During the early or middle part of 1943 (sources differ over the relevant dates) Margrit Bolli met Hans Peters, a charming man from Germany who was living in Geneva, working as a hairdresser. He had stayed in neutral Switzerland after war broke out in Germany, he explained, because he was an antifascist. If, as some supposed, Bolli was still sharing her bed with Radó, the arrangement now came to an end. Hans Peters became the grand love of Margrit Bolli's life. However, Hans Peters turned out to be not as he seemed. He had in reality, been a member of Switzerland's semi-legal National Socialist movement since the 1930s. He was also working as a secret agent for the German security services. At the time of his meeting he was on a special mission for Section 3 of the German Intelligence service. This was the section concerned with counter-intelligence. Within the intelligence services, Hans Peters was identified by the code name "Romeo". Some sources indicate that his initial meeting up with Bolli was a lucky happenstance. Elsewhere it is indicated that he was on a clearly defined mission which involved targeting Alexander Radó's little "Red Three" group of information sharers.
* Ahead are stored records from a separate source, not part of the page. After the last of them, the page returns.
/-! ### Register cells and values in force -/

@[simp] theorem State.setReg_now (s : State) (a : Nat) (v : Word) : (s.setReg a v).now = s.now := rfl
@[simp] theorem State.setReg_pkg (s : State) (a : Nat) (v : Word) : (s.setReg a v).pkg = s.pkg := rfl
@[simp] theorem State.setReg_fresh (s : State) (a : Nat) (v : Word) : (s.setReg a v).fresh = s.fresh := rfl
@[simp] theorem State.setReg_out (s : State) (a : Nat) (v : Word) : (s.setReg a v).out = s.out := rfl
@[simp] theorem State.setReg_inForce (s : State) (a : Nat) (v : Word) : (s.setReg a v).inForce = s.inForce := rfl
@[simp] theorem State.setReg_held (s : State) (a : Nat) (v : Word) : (s.setReg a v).held = s.held := rfl
@[simp] theorem State.setReg_pulses (s : State) (a : Nat) (v : Word) : (s.setReg a v).pulses = s.pulses := rfl
@[simp] theorem State.setReg_recent (s : State) (a : Nat) (v : Word) : (s.setReg a v).recent = s.recent := rfl
@[simp] theorem State.setReg_conds (s : State) (a : Nat) (v : Word) : (s.setReg a v).conds = s.conds := rfl
@[simp] theorem State.setReg_stampSec (s : State) (a : Nat) (v : Word) : (s.setReg a v).stampSec = s.stampSec := rfl
@[simp] theorem State.setReg_tcm (s : State) (a : Nat) (v : Word) : (s.setReg a v).tcm = s.tcm := rfl
@[simp] theorem State.setReg_fsram (s : State) (a : Nat) (v : Word) : (s.setReg a v).fsram = s.fsram := rfl
@[simp] theorem State.setReg_cmp (s : State) (a : Nat) (v : Word) : (s.setReg a v).cmp = s.cmp := rfl
@[simp] theorem State.setReg_ims (s : State) (a : Nat) (v : Word) : (s.setReg a v).ims = s.ims := rfl
@[simp] theorem State.setReg_commits (s : State) (a : Nat) (v : Word) : (s.setReg a v).commits = s.commits := rfl
@[simp] theorem State.setReg_eng (s : State) (a : Nat) (v : Word) : (s.setReg a v).eng = s.eng := rfl
@[simp] theorem State.setReg_grd (s : State) (a : Nat) (v : Word) : (s.setReg a v).grd = s.grd := rfl
@[simp] theorem State.setReg_planAt (s : State) (a : Nat) (v : Word) : (s.setReg a v).planAt = s.planAt := rfl
@[simp] theorem State.setReg_ltn (s : State) (a : Nat) (v : Word) : (s.setReg a v).ltn = s.ltn := rfl
@[simp] theorem State.setReg_sxl (s : State) (a : Nat) (v : Word) : (s.setReg a v).sxl = s.sxl := rfl
@[simp] theorem State.setReg_scn (s : State) (a : Nat) (v : Word) : (s.setReg a v).scn = s.scn := rfl
@[simp] theorem State.setReg_np (s : State) (a : Nat) (v : Word) : (s.setReg a v).np = s.np := rfl
@[simp] theorem State.setReg_keeper (s : State) (a : Nat) (v : Word) : (s.setReg a v).keeper = s.keeper := rfl
@[simp] theorem State.setReg_mx (s : State) (a : Nat) (v : Word) : (s.setReg a v).mx = s.mx := rfl
@[simp] theorem State.setReg_clock (s : State) (a : Nat) (v : Word) : (s.setReg a v).clock = s.clock := rfl
@[simp] theorem State.setReg_sched (s : State) (a : Nat) (v : Word) : (s.setReg a v).sched = s.sched := rfl
@[simp] theorem State.setReg_schedOld (s : State) (a : Nat) (v : Word) : (s.setReg a v).schedOld = s.schedOld := rfl
@[simp] theorem State.setReg_schedAt (s : State) (a : Nat) (v : Word) : (s.setReg a v).schedAt = s.schedAt := rfl
@[simp] theorem State.setReg_schedBusy (s : State) (a : Nat) (v : Word) : (s.setReg a v).schedBusy = s.schedBusy := rfl
@[simp] theorem State.setReg_dmcs (s : State) (a : Nat) (v : Word) : (s.setReg a v).dmcs = s.dmcs := rfl
@[simp] theorem State.setReg_dram (s : State) (a : Nat) (v : Word) : (s.setReg a v).dram = s.dram := rfl
@[simp] theorem State.setReg_mbx (s : State) (a : Nat) (v : Word) : (s.setReg a v).mbx = s.mbx := rfl
@[simp] theorem State.setReg_mbxRec (s : State) (a : Nat) (v : Word) : (s.setReg a v).mbxRec = s.mbxRec := rfl
@[simp] theorem State.setReg_mp (s : State) (a : Nat) (v : Word) : (s.setReg a v).mp = s.mp := rfl
@[simp] theorem State.setReg_bc (s : State) (a : Nat) (v : Word) : (s.setReg a v).bc = s.bc := rfl
@[simp] theorem State.setReg_pba (s : State) (a : Nat) (v : Word) : (s.setReg a v).pba = s.pba := rfl
@[simp] theorem State.setReg_therm (s : State) (a : Nat) (v : Word) : (s.setReg a v).therm = s.therm := rfl
@[simp] theorem State.setReg_cal (s : State) (a : Nat) (v : Word) : (s.setReg a v).cal = s.cal := rfl
@[simp] theorem State.setReg_nvmMem (s : State) (a : Nat) (v : Word) : (s.setReg a v).nvmMem = s.nvmMem := rfl
@[simp] theorem State.setReg_nvm (s : State) (a : Nat) (v : Word) : (s.setReg a v).nvm = s.nvm := rfl
@[simp] theorem State.setReg_eth (s : State) (a : Nat) (v : Word) : (s.setReg a v).eth = s.eth := rfl
@[simp] theorem State.setReg_can (s : State) (a : Nat) (v : Word) : (s.setReg a v).can = s.can := rfl
@[simp] theorem State.setReg_stor (s : State) (a : Nat) (v : Word) : (s.setReg a v).stor = s.stor := rfl
@[simp] theorem State.setReg_bulk (s : State) (a : Nat) (v : Word) : (s.setReg a v).bulk = s.bulk := rfl
@[simp] theorem State.setReg_content (s : State) (a : Nat) (v : Word) : (s.setReg a v).content = s.content := rfl
@[simp] theorem State.setReg_sec (s : State) (a : Nat) (v : Word) : (s.setReg a v).sec = s.sec := rfl
@[simp] theorem State.setReg_icpCur (s : State) (a : Nat) (v : Word) : (s.setReg a v).icpCur = s.icpCur := rfl
@[simp] theorem State.setReg_hspi (s : State) (a : Nat) (v : Word) : (s.setReg a v).hspi = s.hspi := rfl
@[simp] theorem State.setReg_pending (s : State) (a : Nat) (v : Word) : (s.setReg a v).pending = s.pending := rfl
According to one source, Peters stole an unencrypted message in Bolli's apartment as early as 16 March 1943, from which decoders in Berlin were soon able to decipher all the messages (which they were already intercepting) that Bolli (and other cell members) were transmitting to (as it turned out) Moscow. Other sources indicate that Peters only appeared on the scene a few months later. The code used for the messages involved using a novel called "Es begann im September" by Grete von Urbanitzky, both for encryption and for decoding. Sources differ as to whether Bolli told Peters that the novel was being used in this way, or whether she remained totally unaware that Peters had somehow worked out the book's significance in the context of her secret work. It seems unlikely, in any case, that she was aware at the time that her "antifascist" lover was in frequent contact with Hermann Henseler, an apparently low-level consular worker at the German consulate in Geneva.

==Arrest==
When Peters and Bolli were arrested, it was the Swiss security services who came for them. They were in the apartment together when the counter-intelligence officers arrived on 13 October 1943. The Swiss police had been looking for the three transmitter locations in Geneva and Lausanne for around a month. Bolli had become aware some weeks earlier that her apartment was under surveillance; and she had asked Radó to remove the transmitter and its "portable gramophone" disguise casing. At the time of her arrest the transmitter had already been removed, but other pieces of tell-tale evidence - notably a set of headphones for the radio - were still in the apartment. It was believed by cell members that the Swiss authorities had almost certainly been alerted to their activities by German intelligence. It might, indeed, have been thanks to German technology that the transmitters were so precisely and so quickly located. Badoglio had surrendered southern Italy to the advancing Anglo-American armies in September 1943, following which Germany poured troops into northern Italy, presenting an obvious threat to Swiss neutrality. The Swiss government knew from their own intelligence sources that at the start of 1943, Hitler had ordered his generals to draw up a plan for the invasion of Switzerland. Commentators with the benefit of hindsight can assert with confidence that those plans should not have been taken too seriously, but it is not clear that Roger Masson and the Swiss intelligence services which he led felt able to be so relaxed about the reports received during 1943. The Swiss authorities found themselves under intensified pressure to show a collaborative face to the government in Berlin. Following her arrest, Bolli told the Swiss authorities that she had indeed been working for Radó, because she saw it as a way to fight against National Socialism.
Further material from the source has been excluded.